American college basketball season

The 2017–18 VCU Rams men's basketball team represented Virginia Commonwealth University during the 2017–18 NCAA Division I men's basketball season. The Rams were led by Mike Rhoades in his first season as head coach at VCU. The Rams played their home games at Stuart C. Siegel Center in Richmond, Virginia as members of the Atlantic 10 Conference.

A chain of lost recruiting classes, coaching personnel changes, losses against low RPI teams, no wins against Top 50 RPI teams, and a graduating core of players resulted in a downturn in the team's fortunes. The team finished the season 18–15, 9–9 record in A-10 play to finish in a four-way tie for fifth place. The season was the 18th consecutive season the program finished with a winning record. As the No. 8 seed in the A-10 tournament, the Rams defeated Dayton in the second round before losing to Rhode Island in the quarterfinals.

The Rams failed to qualify for the NCAA tournament for the first time since 2010, and failed to achieve a 20-win season for the first time since 2006. On March 11, 2018, Ed McLaughlin, the Athletics Director announced that VCU had declined an invitation to play in the College Basketball Invitational tournament. This marked the first season since 2006 the Rams did not play in a postseason tournament.

==Previous season==
The Rams finished the 2016–17 season 26–9, 14–4 in A-10 play to finish in second place. VCU defeated George Mason and Richmond in the A-10 tournament to advance to the championship game, where they lost to Rhode Island. They earned an at-large bid to the NCAA tournament as the No. 10 seed in the West Region.
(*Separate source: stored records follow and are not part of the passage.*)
-- ==== Sys2Proof/Laws/GrowsBus.lean ====
section
/-! SUPPORT. Every operation and meaning of Machine/Bus.lean grows the state it is given: one lemma each. -/

namespace Sys2Proof.Machine

open Sys2Proof

theorem State.readFields_grows {b₀ : State} {s : State} {sp off : Nat} (h0 : b₀.Grows s) :
    b₀.Grows (State.readFields s sp off).1 := by
  delta State.readFields
  repeat' first
    | with_reducible assumption | intro _ | with_reducible apply State.put_grows | with_reducible apply ite_grows
    | with_reducible apply fst_ite_grows | with_reducible apply foldl_grows

theorem State.lkCapture_grows {b₀ : State} {s : State} {off : Nat} (h0 : b₀.Grows s) : b₀.Grows (State.lkCapture s off) := by
  delta State.lkCapture
  with_reducible repeat' first
    | assumption | apply State.captureStep_grows | apply State.captureRegion_grows | apply State.capturePg_grows
    | apply State.capturePgRegion_grows | apply State.captureDigest_grows | apply ite_grows

theorem State.lkRead_grows {b₀ : State} {s : State} {off : Nat} (h0 : b₀.Grows s) : b₀.Grows (State.lkRead s off).1 := by
  delta State.lkRead
  with_reducible repeat' first
    | assumption | ((try lift_lets -underBinder); intro x; clear_value x) | apply State.setQueue_grows
    | apply State.drawn_grows | apply State.lkCapture_grows | apply State.readFields_grows
    | fail_if_no_progress apply mk_grows | apply ite_grows | apply fst_ite_grows

theorem State.vdCapture_grows {b₀ : State} {s : State} {off : Nat} (h0 : b₀.Grows s) : b₀.Grows (State.vdCapture s off) := by
  delta State.vdCapture
  with_reducible repeat' first
    | assumption
    | ((try lift_lets -underBinder); intro x; (refine (have _ : b₀.Grows x := ?_; ?_); (on_goal 2 => clear_value x); (on_goal 1 => dsimp only [x]; clear x)))
    | apply State.showWindows_grows | apply State.showTimers_grows | apply State.showLit_grows | apply ite_grows
    | split

theorem State.vdRead_grows {b₀ : State} {s : State} {off : Nat} (h0 : b₀.Grows s) : b₀.Grows (State.vdRead s off).1 := by
  delta State.vdRead
  with_reducible repeat' first
    | assumption | apply State.vdCapture_grows | apply State.readFields_grows | apply ite_grows | apply fst_ite_grows

theorem State.v2Read_grows {b₀ : State} {s : State} {off : Nat} (h0 : b₀.Grows s) : b₀.Grows (State.v2Read s off).1 := by
  delta State.v2Read
  with_reducible repeat' first
    | assumption | apply State.showEngine_grows | apply State.readFields_grows | apply ite_grows | apply fst_ite_grows

theorem State.readWord_grows {b₀ : State} {s : State} {sp off : Nat} (h0 : b₀.Grows s) :
    b₀.Grows (State.readWord s sp off).1 := by
  delta State.readWord
  with_reducible repeat' first
    | assumption | apply State.lkRead_grows | apply State.vdRead_grows | apply State.v2Read_grows | apply ite_grows
    | apply fst_ite_grows

theorem State.regRead_grows {b₀ : State} {s : State} {sp off size : Nat} (h0 : b₀.Grows s) :
    b₀.Grows (State.regRead s sp off size).1 := by
  delta State.regRead
  with_reducible repeat' first
    | assumption
    | ((try lift_lets -underBinder); intro x; first | (refine (have _ : b₀.Grows x := ?_; ?_); (on_goal 2 => clear_value x); (on_goal 1 => dsimp only [x]; clear x)) | (refine (have _ : b₀.Grows x.1 := ?_; ?_); (on_goal 2 => clear_value x); (on_goal 1 => dsimp only [x]; clear x)) | clear_value x)
    | apply State.logAccess_grows | apply State.readWord_grows | apply ite_grows | apply fst_ite_grows

theorem State.writeField_grows {b₀ : State} {s : State} {v : Nat} {f : Field} (h0 : b₀.Grows s) :
    b₀.Grows (State.writeField s v f) := by
  delta State.writeField
  with_reducible repeat' first
    | assumption | apply State.put_grows | apply ite_grows | split

theorem State.writeFields_grows {b₀ : State} {s : State} {sp off v : Nat} (h0 : b₀.Grows s) :
    b₀.Grows (State.writeFields s sp off v) := by
  delta State.writeFields
  repeat' first
    | with_reducible assumption | intro _ | with_reducible apply State.writeField_grows
    | with_reducible apply foldl_grows

theorem State.portCtrl_grows {b₀ : State} {s : State} {p : PortId} {v : Nat} (h0 : b₀.Grows s) :
    b₀.Grows (State.portCtrl s p v) := by
  delta State.portCtrl
  repeat' first
    | with_reducible assumption | (intro x; fail_if_success clear_value x)
    | ((try lift_lets -underBinder); intro x; (refine (have _ : b₀.Grows x := ?_; ?_); (on_goal 2 => clear_value x); (on_goal 1 => dsimp only [x]; clear x)))
    | intro _ | with_reducible apply State.portEnable_grows | with_reducible apply State.doIf_grows
    | with_reducible apply State.portRetry_grows | with_reducible apply State.portCalNow_grows
    | with_reducible apply ite_grows

theorem State.fenceCtrl_grows {b₀ : State} {s : State} {v : Nat} (h0 : b₀.Grows s) : b₀.Grows (State.fenceCtrl s v) := by
  delta State.fenceCtrl
  repeat' first
    | with_reducible assumption | (intro x; fail_if_success clear_value x)
    | ((try lift_lets -underBinder); intro x; first | (refine (have _ : b₀.Grows x := ?_; ?_); (on_goal 2 => clear_value x); (on_goal 1 => dsimp only [x]; clear x)) | clear_value x)
    | intro _ | with_reducible apply State.put_grows | with_reducible apply State.doIf_grows
    | with_reducible apply State.fenceCoreWrite_grows | with_reducible apply State.fenceRegionWrite_grows

theorem State.lkWrite_grows {b₀ : State} {s : State} {off v : Nat} (h0 : b₀.Grows s) : b₀.Grows (State.lkWrite s off v) := by
  delta State.lkWrite
  repeat' first
    | with_reducible assumption | (intro x; fail_if_success clear_value x)
    | ((try lift_lets -underBinder); intro x; clear_value x) | intro _ | with_reducible apply State.syncCfgWrite_grows
    | with_reducible apply State.syncStatWrite_grows | with_reducible apply State.syncOpWrite_grows
    | with_reducible apply State.queueWrite_grows | with_reducible apply State.mboxWrite_grows
    | with_reducible apply State.progWrite_grows | with_reducible apply State.saveCtrl_grows
    | with_reducible apply State.flowWrite_grows | with_reducible apply State.latch_grows
    | with_reducible apply State.portCtrl_grows | with_reducible apply State.trigInCtrl_grows
    | with_reducible apply State.doIf_grows | with_reducible apply State.trigPop_grows
    | with_reducible apply State.trigCtrl_grows | with_reducible apply State.stepCtrl_grows
    | with_reducible apply State.fenceCtrl_grows | with_reducible apply State.pgCapWrite_grows
    | with_reducible apply State.writeFields_grows | with_reducible apply State.digReqWrite_grows
    | with_reducible apply State.seedWrite_grows | with_reducible apply State.soundWrite_grows
    | with_reducible apply State.spillNext_grows | with_reducible apply State.logAdvance_grows
    | with_reducible apply State.mboxCtrl_grows | with_reducible apply State.dbgCapture_grows
    | with_reducible apply ite_grows | split

theorem State.ringCfg_grows {b₀ : State} {s : State} {en : Field} {off v : Nat} (h0 : b₀.Grows s) :
    b₀.Grows (State.ringCfg s en off v) := by
  delta State.ringCfg
  with_reducible repeat' first
    | assumption | apply State.put_grows | apply State.writeFields_grows | apply ite_grows

theorem State.cmdRingWrite_grows {b₀ : State} {s : State} {off v : Nat} (h0 : b₀.Grows s) :
    b₀.Grows (State.cmdRingWrite s off v) := by
  delta State.cmdRingWrite
  with_reducible repeat' first
    | assumption | apply State.writeFields_grows | apply State.ringCfg_grows | apply State.reqTail_grows
    | apply State.drainHost_grows | apply State.rspHead_grows | apply ite_grows | split

theorem State.oeCtrl_grows {b₀ : State} {s : State} {e v : Nat} (h0 : b₀.Grows s) : b₀.Grows (State.oeCtrl s e v) := by
  delta State.oeCtrl
  repeat' first
    | with_reducible assumption | (intro x; fail_if_success clear_value x)
    | ((try lift_lets -underBinder); intro x; (refine (have _ : b₀.Grows x := ?_; ?_); (on_goal 2 => clear_value x); (on_goal 1 => dsimp only [x]; clear x)))
    | intro _ | with_reducible apply State.put_grows | with_reducible apply State.oeEnable_grows
    | with_reducible apply State.doIf_grows | with_reducible apply State.oeResearch_grows
    | with_reducible apply ite_grows

theorem State.profCtrl_grows {b₀ : State} {s : State} {v : Nat} (h0 : b₀.Grows s) : b₀.Grows (State.profCtrl s v) := by
  delta State.profCtrl
  repeat' first
    | with_reducible assumption | (intro x; fail_if_success clear_value x)
    | ((try lift_lets -underBinder); intro x; (refine (have _ : b₀.Grows x := ?_; ?_); (on_goal 2 => clear_value x); (on_goal 1 => dsimp only [x]; clear x)))
    | intro _ | with_reducible apply State.doIf_grows | with_reducible apply State.put_grows
    | with_reducible apply State.profProgram_grows | with_reducible apply State.profReload_grows
    | with_reducible apply ite_grows

theorem State.vdWrite_grows {b₀ : State} {s : State} {off v : Nat} (h0 : b₀.Grows s) : b₀.Grows (State.vdWrite s off v) := by
  delta State.vdWrite
  with_reducible repeat' first
    | assumption
    | ((try lift_lets -underBinder); intro x; first | (refine (have _ : b₀.Grows x := ?_; ?_); (on_goal 2 => clear_value x); (on_goal 1 => dsimp only [x]; clear x)) | clear_value x)
    | apply State.portCtrl_grows | apply State.writeFields_grows | apply State.setPrio_grows
    | apply State.setLockout_grows | apply State.tsqKey_grows | apply State.measCtrl_grows | apply State.oeCtrl_grows
    | apply State.ocsCtrl_grows | apply State.cmdRingWrite_grows | apply State.setSecRun_grows
    | apply State.doIf_grows | apply State.realign_grows | apply State.latch_grows | apply State.measCalNow_grows
    | apply State.logAdvance_grows | apply State.logSelWrite_grows | apply State.profCtrl_grows
    | fail_if_no_progress apply mk_grows | apply ite_grows | split

theorem State.writeWord_grows {b₀ : State} {s : State} {sp off v : Nat} (h0 : b₀.Grows s) :
    b₀.Grows (State.writeWord s sp off v) := by
  delta State.writeWord
  with_reducible repeat' first
    | assumption | apply State.lkWrite_grows | apply State.vdWrite_grows | apply ite_grows

theorem State.regWrite_grows {b₀ : State} {s : State} {sp off v : Nat} (h0 : b₀.Grows s) :
    b₀.Grows (State.regWrite s sp off v) := by
  delta State.regWrite
  with_reducible repeat' first
    | assumption | apply State.logAccess_grows | apply State.writeWord_grows | apply ite_grows

theorem State.logWide_grows {b₀ : State} {s : State} {sp off : Nat} (h0 : b₀.Grows s) : b₀.Grows (State.logWide s sp off) := by
  delta State.logWide
  with_reducible repeat' first
    | assumption | apply State.logAccess_grows

theorem State.wideWrite_grows {b₀ : State} {s : State} {sp off : Nat} {v : DWord} (h0 : b₀.Grows s) :
    b₀.Grows (State.wideWrite s sp off v) := by
  delta State.wideWrite
  with_reducible repeat' first
    | assumption
    | ((try lift_lets -underBinder); intro x; (refine (have _ : b₀.Grows x := ?_; ?_); (on_goal 2 => clear_value x); (on_goal 1 => dsimp only [x]; clear x)))
    | apply State.logWide_grows | apply State.writeWord_grows | apply ite_grows

theorem State.busWrite_grows {b₀ : State} {s : State} {sp off : Nat} {x₀ : BusData} (h0 : b₀.Grows s) :
    b₀.Grows (State.busWrite s sp off x₀) := by
  delta State.busWrite
  with_reducible repeat' first
    | assumption | apply State.regWrite_grows | apply State.wideWrite_grows | split

theorem execRegisterWrite_grows {b₀ : State} {bar : Fin 3} {off : BitVec 26} {v : BusData} {s : State} (h0 : b₀.Grows s) :
    Safe b₀ (execRegisterWrite bar off v s) := by
  delta execRegisterWrite
  with_reducible repeat' first
    | assumption | apply finish_grows | apply State.hostReq_grows | apply State.busWrite_grows | apply ite_safe
    | apply next_safe | apply ite_grows

theorem execRegisterReadClear_grows {b₀ : State} {bar : Fin 3} {off : BitVec 26} {wide : Bool} {s : State} (h0 : b₀.Grows s) :
    Safe b₀ (execRegisterReadClear bar off wide s) := by
  delta execRegisterReadClear
  with_reducible repeat' first
    | assumption
    | ((try lift_lets -underBinder); intro x; first | (refine (have _ : b₀.Grows x := ?_; ?_); (on_goal 2 => clear_value x); (on_goal 1 => dsimp only [x]; clear x)) | (refine (have _ : b₀.Grows x.1 := ?_; ?_); (on_goal 2 => clear_value x); (on_goal 1 => dsimp only [x]; clear x)) | clear_value x)
    | apply finish_grows | apply State.hostReq_grows | apply State.regRead_grows | apply State.emit_grows
    | apply ite_safe | apply next_safe | apply ite_grows

theorem execBadSizeAccess_grows {b₀ : State} {bar : Fin 3} {off : BitVec 26} {write : Bool} {size : BitVec 7} {s : State} (h0 : b₀.Grows s) :
    Safe b₀ (execBadSizeAccess bar off write size s) := by
  delta execBadSizeAccess
  with_reducible repeat' first
    | assumption | apply finish_grows | apply State.hostReq_grows | apply State.logAccess_grows
    | apply State.emitIf_grows | apply ite_safe | apply next_safe | apply ite_grows

theorem execUnmappedAccess_grows {b₀ : State} {bar : Fin 3} {off : BitVec 26} {write : Bool} {s : State} (h0 : b₀.Grows s) :
    Safe b₀ (execUnmappedAccess bar off write s) := by
  delta execUnmappedAccess
  with_reducible repeat' first
    | assumption | apply finish_grows | apply State.hostReq_grows | apply State.logAccess_grows
    | apply State.emitIf_grows | apply ite_safe | apply next_safe | apply ite_grows

theorem State.dbgWords_grows {b₀ : State} {s : State} {sp off : Nat} {x₀ : Nat} (h0 : b₀.Grows s) :
    b₀.Grows (State.dbgWords s sp off x₀).1 := by
  induction x₀ generalizing s off with
  | zero => unfold State.dbgWords; with_reducible repeat' first
    | assumption
    | ((try lift_lets -underBinder); intro x; first | (refine (have _ : b₀.Grows x := ?_; ?_); (on_goal 2 => clear_value x); (on_goal 1 => dsimp only [x]; clear x)) | (refine (have _ : b₀.Grows x.1 := ?_; ?_); (on_goal 2 => clear_value x); (on_goal 1 => dsimp only [x]; clear x)) | clear_value x)
  | succ n ih =>
    unfold State.dbgWords
    with_reducible repeat' first
    | assumption
    | ((try lift_lets -underBinder); intro x; first | (refine (have _ : b₀.Grows x := ?_; ?_); (on_goal 2 => clear_value x); (on_goal 1 => dsimp only [x]; clear x)) | (refine (have _ : b₀.Grows x.1 := ?_; ?_); (on_goal 2 => clear_value x); (on_goal 1 => dsimp only [x]; clear x)) | clear_value x)
    | apply ih | apply State.regRead_grows

theorem execDbgRead_grows {b₀ : State} {c : CmdCtx} {off : Word} {count : BitVec 16} {s : State} (h0 : b₀.Grows s) :
    Safe b₀ (execDbgRead c off count s) := by
  delta execDbgRead
  with_reducible repeat' first
    | assumption
    | ((try lift_lets -underBinder); intro x; first | (refine (have _ : b₀.Grows x := ?_; ?_); (on_goal 2 => clear_value x); (on_goal 1 => dsimp only [x]; clear x)) | (refine (have _ : b₀.Grows x.1 := ?_; ?_); (on_goal 2 => clear_value x); (on_goal 1 => dsimp only [x]; clear x)) | clear_value x)
    | apply finish_grows | apply State.answer_grows | apply State.dbgWords_grows | apply ite_safe | apply next_safe
    | apply ite_grows

theorem execDbgWrite_grows {b₀ : State} {c : CmdCtx} {off value : Word} {s : State} (h0 : b₀.Grows s) :
    Safe b₀ (execDbgWrite c off value s) := by
  delta execDbgWrite
  with_reducible repeat' first
    | assumption
    | ((try lift_lets -underBinder); intro x; first | (refine (have _ : b₀.Grows x := ?_; ?_); (on_goal 2 => clear_value x); (on_goal 1 => dsimp only [x]; clear x)) | clear_value x)
    | apply finish_grows | apply State.answer_grows | apply State.regWrite_grows | apply State.logCommand_grows
    | apply ite_safe | apply next_safe | apply ite_grows

end Sys2Proof.Machine
end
There they lost to No. 7 Saint Mary's in the first round.

Head coach Will Wade resigned on March 20 to take the head coaching position at LSU following the firing of Johnny Jones. Wade was the head coach for the two seasons, making him VCU's shortest tenured head coach since Benny Dees. On March 21, the school hired Rice head coach Mike Rhoades, who had been the associate head coach under Shaka Smart from 2009 to 2014.

==Offseason==

===Departures===

| Name | Number | Pos. | Height | Weight | Year | Hometown | Notes |
|---|---|---|---|---|---|---|---|
| JeQuan Lewis | 1 | G | 6'1" | 180 | Senior | Dickson, Tennessee | Graduated |
| Samir Doughty | 2 | G | 6'4" | 185 | Freshman (redshirt) | Philadelphia, Pennsylvania | Transferred to Auburn |
| Doug Brooks | 5 | G | 6'4" | 200 | Senior | Lake Wales, Florida | Graduated |
| Mo Alie-Cox | 12 | F | 6'7" | 250 | Senior (redshirt) | Alexandria, Virginia | Graduated |
| Torey Burston | 14 | G | 5'8" | 180 | Senior (redshirt) | Richmond, Virginia | Graduated |
| Marquell Fraser | 15 | G | 6'5" | 205 | Freshman | Hamilton, Ontario | Transferred to Midland College |
| Jordan Burgess | 20 | G/F | 6'5" | 225 | Senior (redshirt) | Midlothian, Virginia | Graduated |
| Ahmed Hamdy-Mohamed | 23 | F | 6'9" | 240 | Senior | Alexandria, Egypt | Transferred to TCU |

===Transfers===

| Name | Number | Pos. | Height | Weight | Year | Hometown | Notes |
|---|---|---|---|---|---|---|---|
| Marcus Evans | 2 | G | 6'2" | 195 | Sophomore | Chesapeake, Virginia | Transferred from Rice. Will be eligible to play in 2018–19. |
| Khris Lane | 4 | F | 6'6" | 225 | RS-Senior | Richmond, Virginia | Transferred from Longwood. |
| Mike'l Simms | 13 | G | 6'5 | 220 | Freshman | Highland Springs, Virginia | Transferred from Cowley Community College. |
| Xavier Jackson | 14 | G | 6'3 |  | Sophomore | Hinesville, Georgia | Transferred from Sheridan College. |
| Corey Douglas |  | F | 6'8" |  | Sophomore | Louisville, Kentucky | Will attend Tallahassee Community College for the 2017–18 season and will then transfer to VCU. Spent the 2016–17 season at Rice. |

== Preseason ==
In a poll of the league's head coaches and select media members at the conference's media day, the Rams were picked to finish in fourth place in the A-10. Justin Tillman was named to the conference's preseason first team. Tillman and Jonathan Williams were named to the preseason All-Defensive team.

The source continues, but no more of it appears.